Beckett Creative Fellowship – Eimear McBride blog Part 7

Last month the moment I’d been putting off finally arrived and it was time to write. How is it that the blank page upon which something influenced by time spent in Beckett’s archive is to be written, seems even more horrifyingly blank than usual? At any rate, after some suffering, much cursing and endless deleting, three short pieces emerged: two performance and one prose/performance. Not plays, definitely not plays, but also not stories, or not in the usual sense. I can’t pin them to a single work of Beckett’s, but an influential contender is certainly, almost inevitably, Not I. However, only in so far as this is where Beckett cleared space for the female voice, unhindered by psychology, sociology, physicality or even history to surge through. So, in line with my evolving practice of appropriating what I admire in other writers’ work – Sarah Kane’s unapologetic confrontationalism for A Girl is a Half-formed Thing, Dostoyevsky’s epic, tragic monologues for The Lesser Bohemians – this is what I stole from Beckett; the stripping away of all justification to reveal a deeper truth.
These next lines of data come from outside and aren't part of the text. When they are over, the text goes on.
/-- The registers of DBG. -/
def rowsDbg : List RegRow :=
  [ ⟨0x200000, 4, 1, 0x0, 0x0, 0x0, 0x0, 0x0, 0x0⟩,
    ⟨0x200004, 4, 1, 0x0, 0x0, 0x0, 0x0, 0x0, 0x0⟩,
    ⟨0x200008, 4, 1, 0x0, 0xF00, 0x0, 0x0, 0x0, 0x0⟩,
    ⟨0x20000C, 4, 1, 0x0, 0x0, 0x0, 0x0, 0x0, 0x0⟩,
    ⟨0x200020, 4, 4, 0x0, 0xFFFFFFFD, 0x0, 0x0, 0x0, 0x0⟩,
    ⟨0x200030, 8, 2, 0x0, 0xFFFFFFFF, 0x0, 0x0, 0x0, 0x0⟩,
    ⟨0x200034, 8, 2, 0x0, 0xFFFFFFFF, 0x0, 0x0, 0x0, 0x0⟩,
    ⟨0x200040, 4, 1, 0x0, 0x80001FFF, 0x0, 0x0, 0x0, 0x0⟩,
    ⟨0x200044, 4, 1, 0x0, 0x80003FFF, 0x0, 0x0, 0x0, 0x0⟩ ]

/-- The registers of HSYS. -/
def rowsHsys : List RegRow :=
  [ ⟨0x130010, 4, 1, 0x0, 0x0, 0x0, 0x0, 0x0, 0x0⟩ ]

/-- The rows of a block slot. -/
def blockRows (slot : Nat) : List RegRow :=
  match slot with
  | 0 => rowsSys
  | 1 => rowsEvt
  | 2 => rowsWeir
  | 3 => rowsPos
  | 4 => rowsAdc
  | 5 => rowsPwm
  | 6 => rowsGdi
  | 7 => rowsCas
  | 8 => rowsSafe
  | 9 => rowsLsc
  | 10 => rowsThm
  | 11 => rowsPll
  | 12 => rowsPerf
  | 13 => rowsSpr
  | 14 => rowsMbx
  | 16 => rowsRing
  | 17 => rowsUpd
  | 18 => rowsBoot
  | 19 => rowsHsys
  | 32 => rowsDbg
  | _ => []

/-- A row covers a key. -/
def RegRow.covers (r : RegRow) (k : Nat) : Bool :=
  r.key ≤ k && (k - r.key) % r.stride == 0 && (k - r.key) / r.stride < r.count

/-- The row of a key, if the key is an assigned register (R36). -/
def rowOf (k : Nat) : Option RegRow :=
  (blockRows (k / 65536)).find? (fun r => r.covers k)

/-- The reset value of the register at a key (R13); what an unlisted key of a register store reads as. -/
def resetOf (k : Nat) : Word :=
  match rowOf k with
  | some r => BitVec.ofNat 32 r.reset
  | none => 0

end Sys2Proof.Machine
end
I hope the pieces will succeed on their own terms, of course but if not, we all know what the man himself has to say about that.

Multi-award-winning author Eimear McBride is Reading’s first Beckett Creative Fellow, and has been given unique access to our internationally important Beckett Archive – the largest collection of publicly accessible Samuel Beckett materials in the world. This is her latest monthly journal entry about her experiences of working with the materials.